This article will help you:
- Create a deployment to house your experiment
- Install the SDK you wish to use for your experiment
The first step in creating an experiment is to configure it. Configuring is a brief, two-step process: first you’ll create a deployment, then you’ll install the SDK you want to use.
Create a deployment
In Amplitude Experiment, a deployment is where you can serve a group of flags or experiments for code execution. Once you create a deployment, Experiment will generate an access key, which you can then use to properly route your flags and experiments.
Deployments live under Amplitude Analytics projects. A project can have multiple deployments, but each deployment can only be attached to a single project.
To create a deployment follow these steps:
- From inside Experiment, click Deployments in the left-hand rail. Then click + Add Deployment.
- Choose the Amplitude Analytics project you’d like the deployment to be associated with. If you want to create deployments in multiple projects at once, just select all the relevant projects from the drop-down list.
- Next, choose a name for your deployment and specify its type:
- Client-side: These deployments run on a client device, such as a web browser or mobile app. The deployment key associated with client deployments can be viewed publicly and should be used in client-side SDKs.
- Server-side: These deployments run on a server you control, such as a web server or batch processing system. The deployment key associated with server deployments should be kept secret and are for use in server-side SDKs. Server-side keys can access the REST API for flag evaluation.

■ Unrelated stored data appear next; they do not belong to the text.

/-- Settles O11: mode IMP sets the latches alone (R155), so each instruction computes to its register, Z, N and U. -/
theorem incrementDecrementIndex : Obligations.IncrementDecrementIndex := fun s =>
  ⟨⟨rfl, exec_zeroNegative (c := { afterRead .imp 2 s with x := s.cpu.x + 1#8 }) rfl⟩,
    ⟨rfl, exec_zeroNegative (c := { afterRead .imp 2 s with y := s.cpu.y + 1#8 }) rfl⟩,
    ⟨rfl, exec_zeroNegative (c := { afterRead .imp 2 s with x := s.cpu.x - 1#8 }) rfl⟩,
    ⟨rfl, exec_zeroNegative (c := { afterRead .imp 2 s with y := s.cpu.y - 1#8 }) rfl⟩⟩

end Sys2Proof.Machine
end

section
/-! O12: shift and rotate (spec/42_shift_rotate.md). `shifted` is the state a shift or rotate ends in; the law's two clauses are the
two places its result goes. -/

namespace Sys2Proof.Machine

open Sys2Proof.Claim

/-- The flags of a shift or rotate (R230). -/
theorem flags_of_shiftFlags {t s : State} {out : Bool} {v : Byte}
    (h : t.cpu.p = setFlag .u true (shiftFlags out v s.cpu.p)) :
    flag .c t = out ∧ ZeroNegativeOf v t ∧ OnlyFlags [.c, .z, .n] t s := by
  have hflag := fun f => flag_forced f _ t h
  simp only [getFlag_shiftFlags] at hflag
  refine ⟨hflag .c, ⟨hflag .z, hflag .n⟩, hflag .u, fun f hu hf => (hflag f).trans ?_⟩
  simp_all [flag]

/-- The state after a shift or rotate of `n` cycles with result `v` and carry `out`: one operand read, the flags, then the store
(R230). -/
def shifted (o : Operand) (n : Nat) (out : Bool) (v : Byte) (s : State) : State :=
  storeResult o v
    { (operandRead o s).2 with
      cpu := { afterRead o n s with p := setFlag .u true (shiftFlags out v s.cpu.p) } }

/-- The accumulator form writes A and stores nothing. -/
theorem shifted_imp (n : Nat) (out : Bool) (v : Byte) (s : State) :
    shifted .imp n out v s =
      { s with cpu := { afterRead .imp n s with a := v, p := setFlag .u true (shiftFlags out v s.cpu.p) } } := rfl

/-- A memory form writes where it read. -/
theorem shifted_memory {o : Operand} (ho : o ≠ .imp) (n : Nat) (out : Bool) (v : Byte) (s : State) :
    shifted o n out v s =
      { memWrite (effectiveAddress o s) v (operandRead o s).2 with
        cpu := { afterRead o n s with p := setFlag .u true (shiftFlags out v s.cpu.p) } } := by
  rw [shifted, storeResult_memory ho, memWrite_withCpu]
  rfl

theorem shifted_p (o : Operand) (n : Nat) (out : Bool) (v : Byte) (s : State) :
    (shifted o n out v s).cpu.p = setFlag .u true (shiftFlags out v s.cpu.p) := by
  by_cases ho : o = .imp
  · rw [ho, shifted_imp]
  · rw [shifted_memory ho]

/-- The routine the family shares as a whole instruction; it requests no extra cycle (R230). -/
theorem runInstr_shiftWith {o : Operand} (h : isData o = true) (n : Nat) (result : Byte → Byte → Byte) (out : Byte → Bool)
    (s : State) :
    runInstr n o (shiftWith result out) s =
      shifted o n (out (operandRead o s).1) (result (operandRead o s).1 s.cpu.p) s := by
  rw [runInstr_read (req := false) h (f := fun m u =>
    storeResult o (result m u.cpu.p) (u.setP (shiftFlags (out m) (result m u.cpu.p) u.cpu.p))) (fun _ => rfl),
    Bool.and_false]
  by_cases ho : o = .imp
  · subst ho
    rfl
  · simp only [shifted_memory ho, storeResult_memory ho, State.setP, memWrite_withCpu]
    rfl

/-- The law of ASL, LSR, ROL and ROR, whose result and carry out are in numbers those of the statement. -/
theorem shiftLaw {r : Routine} {result : Byte → Byte → Byte} {out : Byte → Bool} {resultNat : Nat → Nat → Nat}
    {outNat : Nat → Bool} (hresult : ∀ m p, result m p = BitVec.ofNat 8 (resultNat m.toNat (bit (getFlag .c p))))
    (hout : ∀ m, out m = outNat m.toNat) (hr : r.operation = shiftWith result out) :
    ShiftLaw r.formOf resultNat outNat := by
  intro o i op n s h m v
  obtain ⟨hcode, hdata, hexec⟩ := formOf_runs h
  have hrun : runInstr n o r.operation s = shifted o n (outNat m.toNat) v s := by
    rw [hr, runInstr_shiftWith hdata, hresult, hout]
    rfl
  obtain ⟨hc, hzn, honly⟩ := flags_of_shiftFlags (shifted_p o n (outNat m.toNat) v s)
  refine ⟨hcode, _, (hexec s).trans (congrArg _ hrun), hc, hzn, honly, fun ho => ?_, fun ho => ?_⟩
  · subst ho
    exact ⟨rfl, nothingStored_of ⟨rfl, rfl, rfl, rfl⟩⟩
  · have hsame : SameDevices (shifted o n (outNat m.toNat) v s) (memWrite (effectiveAddress o s) v (operandRead o s).2) := by
      rw [shifted_memory ho]
      exact ⟨rfl, rfl, rfl, rfl⟩
    refine ⟨?_, hsame, storedByte_operandRead hsame⟩
    rw [shifted_memory ho]

/-- Settles O12: the four are one operation routine. -/
theorem shiftAndRotate : Obligations.ShiftAndRotate :=
  ⟨shiftLaw (r := .asl) (fun m _ => aslResult_eq m) getLsbD_seven rfl,
    shiftLaw (r := .lsr) (fun m _ => lsrResult_eq m) getLsbD_zero_eq rfl,
    shiftLaw (r := .rol) rolResult_eq getLsbD_seven rfl,
    shiftLaw (r := .ror) rorResult_eq getLsbD_zero_eq rfl⟩

end Sys2Proof.Machine
end

section
/-! O13 to O18: branches, jumps, subroutine calls and returns, BRK and RTI (spec/43_control_transfer.md); and O48, that RTI undoes an
interrupt entry. Each instruction is first one equation over its state; the laws then read off it what changed. -/

namespace Sys2Proof.Machine

open Sys2Proof.Claim

/-- A change of the CPU stores nothing. -/
theorem nothingStored_withCpu (c : Cpu) (s : State) : NothingStored { s with cpu := c } s :=
  nothingStored_of ⟨rfl, rfl, rfl, rfl⟩

/-! ### Branches -/

/-- A branch has its opcode and runs the one routine of R240. -/
theorem branch_runs {r : Int} {i : Instr} {op : Byte} {f : Flag} {value : Bool} (h : (i, op, f, value) ∈ branches r) :
    i.opcode = op ∧ ∀ s, exec i s = .next (runInstr 2 (.rel r) (branchOn f value) s) := by
  simp only [branches, List.mem_cons, Prod.mk.injEq, List.not_mem_nil, or_false] at h
  rcases h with h | h | h | h | h | h | h | h <;> obtain ⟨rfl, rfl, rfl, rfl⟩ := h <;> exact ⟨rfl, fun _ => rfl⟩

/-- Settles O13: the eight are one operation routine, and `runInstr_branch` is its equation. -/
theorem branchOnFlag : Obligations.BranchOnFlag := by
  intro r i op f value s h target taken
  obtain ⟨hcode, hexec⟩ := branch_runs h
  have hrun := (hexec s).trans (congrArg Host.Outcome.next (runInstr_branch f value r s))
  exact ⟨hcode, _, hrun, rfl, onlyFlags_none rfl, nothingStored_withCpu _ s⟩

/-! ### Jumps -/

/-- JMP ABS: PC from the operand (R250). -/
theorem exec_jmpAbs (a : Word) (s : State) :
    exec (.jmpAbs a) s =
      .next { s with cpu := { s.cpu with pc := a, cycles := 3, addrAbs := a, p := setFlag .u true s.cpu.p } } := rfl

/-- The CPU is not seen by the read of a word. -/
theorem memReadWord_withCpu (a b : Word) (c : Cpu) (s : State) :
    memReadWord a b { s with cpu := c } = ((memReadWord a b s).1, { (memReadWord a b s).2 with cpu := c }) := by
  simp only [memReadWord, memRead_withCpu]

/-- JMP IND: the two pointer reads with their effects, then PC from the word read (R165, R250). -/
theorem exec_jmpInd (a : Word) (s : State) :
    exec (.jmpInd a) s =
      let r := memReadWord a (indirectHighAddress a) s
      .next { r.2 with
        cpu := { s.cpu with pc := r.1, cycles := 5, addrAbs := r.1, p := setFlag .u true s.cpu.p } } := by
  show Host.Outcome.next (runInstr 5 (.ind a) opJmp s) = _
  rw [runInstr_eq]
  simp only [addressing, State.setCycles, memReadWord_withCpu]
  rfl

/-- Settles O14: JMP ABS reads nothing; JMP IND has its pointer's high byte where `indirectHighAddress_eq` says. -/
theorem jumpTargets : Obligations.JumpTargets := by
  intro a s
  refine ⟨⟨rfl, _, exec_jmpAbs a s, rfl, onlyFlags_none rfl, nothingStored_withCpu _ s⟩, ?_⟩
  rw [← indirectHighAddress_eq]
  obtain ⟨-, -, -, hkept⟩ := memReadWord_frame a (indirectHighAddress a) s
  exact ⟨rfl, _, exec_jmpInd a s, rfl, onlyFlags_none rfl, ⟨rfl, rfl, rfl, rfl⟩, hkept⟩

/-! ### Calls and returns -/

/-- JSR: the address before PC on the stack, PC from the operand (R252). -/
theorem exec_jsr (a : Word) (s : State) :
    exec (.jsr a) s =
      .next { s with
        cpu := { s.cpu with pc := a, s := s.cpu.s - 2#8, cycles := 6, addrAbs := a, p := setFlag .u true s.cpu.p }
        bus := { s.bus with ram := wordOnStack s.bus.ram s.cpu.s (s.cpu.pc - 1#16) } } := by
  show Host.Outcome.next (runInstr 6 (.abs a) opJsr s) = _
  rw [runInstr_eq]
  simp only [opJsr, pushWord_eq]
  rfl

/-- Settles O15: the stack bytes show the word pushed. -/
theorem callPushesReturnAddress : Obligations.CallPushesReturnAddress := by
  intro a s
  refine ⟨rfl, _, exec_jsr a s, rfl, ?_⟩
  rw [and_left_comm]
  exact ⟨onlyFlags_none rfl, wordOnStack_seen rfl rfl rfl rfl rfl⟩

/-- RTS: PC from the stack plus one (R254). -/
theorem exec_rts (s : State) :
    exec .rts s =
      .next { s with
        cpu :=
          { afterRead .imp 6 s with
            pc := stackWord (s.cpu.s + 1#8) s + 1#16, s := s.cpu.s + 2#8, p := setFlag .u true s.cpu.p } } := by
  show Host.Outcome.next (runInstr 6 .imp opRts s) = _
  rw [runInstr_eq]
  simp only [opRts, pullWord_eq]
  rfl

/-- Settles O16. -/
theorem returnPullsAndIncrements : Obligations.ReturnPullsAndIncrements := fun s =>
  ⟨rfl, _, exec_rts s, rfl, onlyFlags_none rfl, nothingStored_withCpu _ s⟩

/-! ### BRK and RTI -/

/-- BRK: the entry of R256 in the state mode IMP leaves. -/
theorem exec_brk (s : State) :
    exec .brk s =
      .next { s with
        cpu :=
          { afterRead .imp 7 s with
            pc := vectorWord 0xFFFE#16 s, s := s.cpu.s - 3#8, p := setFlag .u true (setFlag .i true s.cpu.p) }
        bus := { s.bus with ram := entryOnStack s.bus.ram s.cpu.s (s.cpu.pc + 1#16) (s.cpu.p ||| 0x30#8) } } := by
  show Host.Outcome.next (runInstr 7 .imp opBrk s) = _
  rw [runInstr_eq, ← pushedStatus_eq]
  simp only [opBrk, softwareInterrupt_spec]
  rfl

If, instead of running a full-blown experiment, you only need to evaluate flags using the REST API, you should create a server-side deployment.
- Click Add Deployment. Amplitude Experiment will create your deployments and automatically generate keys to copy and use.
Install the SDK
If you’re not planning to use the REST API, the next step is to install the SDK. Each SDK has different installation instructions, which you can find in the Amplitude Developer Center's SDK Catalog.
All SDKs send a request to Amplitude Experiment to determine what flag configurations should be served to a particular user. That said, there are some important differences between client-side and server-side SDKs you should be aware of.
Client-side SDKs are meant to be run in the end-user application deployment. When choosing between client-side and server-side, keep in mind that client-side SDKs:
- Assume a single user deployment
- Use client-side deployment keys, which are public and visible to end users
- Fetch variants up front for a given user
- Store variants locally on the client for offline mode
Server-side SDKs, on the other hand, are meant to be run in a server deployment. Server-side SDKs:
- Assume a multi user deployment
- Use Server-side deployment keys, which should be kept private
- Fetch variants on each request
The User context
When assigning variants, the evaluation engine applies the targeting rules to a user context object. This object represents the identity of an individual user. In client-side SDKs, this object-user relationship is set on initialization and passed to the server on every request for variants. In server-side SDKs, the user may change, and should be set on every request.
When targeting individual users to allocate variants, Experiment will match on any of the listed user IDs (
user_id ) or device IDs (
device_id ). Using rule-based user segments, users will match on any of the predefined properties (country, platform, etc.), or on custom properties specified in the user_properties object. Read more about defining experiment users in the Amplitude Developer Center.
NOTE: You should use the same user identifiers (
device_id ) for Amplitude Experiment that you use for sending data to Amplitude Analytics. This way, identities will be resolved correctly, and data generated will be correctly associated with the same user in Analytics.